Background: Despite the touted potential of artificial intelligence (AI) and machine learning (ML) to revolutionize health care, clinical decision support tools, herein referred to as medical modeling software (MMS), have yet to realize the anticipated benefits. One proposed obstacle is the acknowledged gaps in AI translation. These gaps stem partly from the fragmentation of processes and resources to support MMS transparent documentation. Consequently, the absence of transparent reporting hinders the provision of evidence to support the implementation of MMS in clinical practice, thereby serving as a substantial barrier to the successful translation of software from research settings to clinical practice.

Objective: This study aimed to scope the current landscape of AI- and ML-based MMS documentation practices and elucidate the function of documentation in facilitating the translation of ethical and explainable MMS into clinical workflows.

Methods: A scoping review was conducted in accordance with PRISMA-ScR (Preferred Reporting Items for Systematic Reviews and Meta-Analyses extension for Scoping Reviews) guidelines. PubMed was searched using Medical Subject Headings key concepts of AI, ML, ethical considerations, and explainability to identify publications detailing AI- and ML-based MMS documentation, in addition to snowball sampling of selected reference lists. To include the possibility of implicit documentation practices not explicitly labeled as such, we did not use documentation as a key concept but as an inclusion criterion. A 2-stage screening process (title and abstract screening and full-text review) was conducted by 1 author. A data extraction template was used to record publication-related information; barriers to developing ethical and explainable MMS; available standards, regulations, frameworks, or governance strategies related to documentation; and recommendations for documentation for papers that met the inclusion criteria.

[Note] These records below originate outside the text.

-- ==== Sys2Proof/Word.lean ====
section
/-! DEFINITION. The word types of the Lucadre MC44 (spec 00 section 3.1, R2, R3). -/

namespace Sys2Proof

/-- A word of the exchange memory: 16 bits (R186). -/
abbrev Word := BitVec 16

/-- A part time: the 32-bit count of milliseconds (R2). -/
abbrev Time := BitVec 32

/-- A capture time: the 32-bit count of microseconds of the capture timebase (R3, R69). -/
abbrev Capture := BitVec 32

/-- An 8-bit analog sample. -/
abbrev Byte := BitVec 8

end Sys2Proof
end

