-- ==== Sys2Proof/Machine/Arith.lean ====
section
/-! DEFINITION. The arithmetic of R1 and R2, and the encodings of R203. -/

namespace Sys2Proof.Machine

/-- Integer division truncating toward zero (R1). -/
def trunc (a b : Int) : Int := Int.tdiv a b

/-- Limit an integer to `lo..hi` (R1, "Clamp"). -/
def clampI (lo hi x : Int) : Int := if x < lo then lo else if hi < x then hi else x

/-- Limit a natural number to `lo..hi` (R1, "Clamp"). -/
def clampN (lo hi x : Nat) : Nat := if x < lo then lo else if hi < x then hi else x

/-- The lesser of two integers (R1). -/
def minI (a b : Int) : Int := if a ≤ b then a else b

/-- The lesser of two natural numbers (R1). -/
def minN (a b : Nat) : Nat := if a ≤ b then a else b

/-- A count that saturates at `top`. -/
def satAdd (top a b : Nat) : Nat := if top ≤ a + b then top else a + b

/-- The difference of two 32-bit times, modulo 2^32, unsigned (R2). -/
def since (now start : BitVec 32) : Nat := (now - start).toNat

/-- A running timer's expiry has come: `now` is at or after it, across the wrap of the count (DEDUCED, log entry 29). -/
def due (now expiry : BitVec 32) : Bool := decide ((now - expiry).toNat < 2147483648)

/-- A stopped timer is never due (an expiry acts only when its time has come: DESIGN CHOICE, log entry 2). -/
def dueOpt (now : BitVec 32) : Option (BitVec 32) → Bool
  | none => false
  | some e => due now e

/-- The capture count at the start of a millisecond of part time (DESIGN CHOICE, log entry 1). -/
def timebaseOf (partTime : Time) : Capture := BitVec.ofNat 32 (1000 * partTime.toNat)

/-- A natural number as a word. -/
def wordN (n : Nat) : Word := BitVec.ofNat 16 n

/-- A signed value as a word, two's complement (R203). -/
def wordI (i : Int) : Word := BitVec.ofInt 16 i

/-- A flag as a word (R203). -/
def wordB (b : Bool) : Word := if b then 1 else 0

/-- What an absent 16-bit field reads (R203). -/
def absentWord : Word := 0x8000

/-- A 16-bit field that may be absent (R203). -/
def wordOpt : Option Nat → Word
  | none => absentWord
  | some n => wordN n

/-- The low word of a 32-bit value. -/
def loWord (x : BitVec 32) : Word := x.truncate 16

/-- The high word of a 32-bit value. -/
def hiWord (x : BitVec 32) : Word := (x >>> 16).truncate 16

/-- The two words of a 32-bit field, the low word at the lower address (R203). -/
def words32 (x : BitVec 32) : List Word := [loWord x, hiWord x]

/-- The two words of a signed 32-bit field (R203). -/
def words32I (i : Int) : List Word := words32 (BitVec.ofInt 32 i)

/-- A part time as a record carries it: 0xFFFFFFFF is written as 0xFFFFFFFE (R203). -/
def recordTime (t : Time) : BitVec 32 := if t = 0xFFFFFFFF then 0xFFFFFFFE else t

/-- The two words of a 32-bit time that may be absent (R203). -/
def timeWords : Option Time → List Word
  | none => [0xFFFF, 0xFFFF]
  | some t => words32 (recordTime t)

/-- A 32-bit value from its low and high word. -/
def join32 (lo hi : Word) : BitVec 32 := hi ++ lo

/-- The list of words at consecutive addresses from `a` on. -/
def cellsFrom : Nat → List Word → List (Nat × Word)
  | _, [] => []
  | a, w :: ws => (a, w) :: cellsFrom (a + 1) ws

end Sys2Proof.Machine
end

Results: Of the 115 papers retrieved, 21 (18.3%) papers met the requirements for inclusion. Ethics and explainability were investigated in the context of AI- and ML-based MMS documentation and translation. Data detailing the current state and challenges and recommendations for future studies were synthesized. Notable themes defining the current state and challenges that required thorough review included bias, accountability, governance, and explainability. Recommendations identified in the literature to address present barriers call for a proactive evaluation of MMS, multidisciplinary collaboration, adherence to investigation and validation protocols, transparency and traceability requirements, and guiding standards and frameworks that enhance documentation efforts and support the translation of AI- and ML-based MMS.

Conclusions: Resolving barriers to translation is critical for MMS to deliver on expectations, including those barriers identified in this scoping review related to bias, accountability, governance, and explainability. Our findings suggest that transparent strategic documentation, aligning translational science and regulatory science, will support the translation of MMS by coordinating communication and reporting and reducing translational barriers, thereby furthering the adoption of MMS.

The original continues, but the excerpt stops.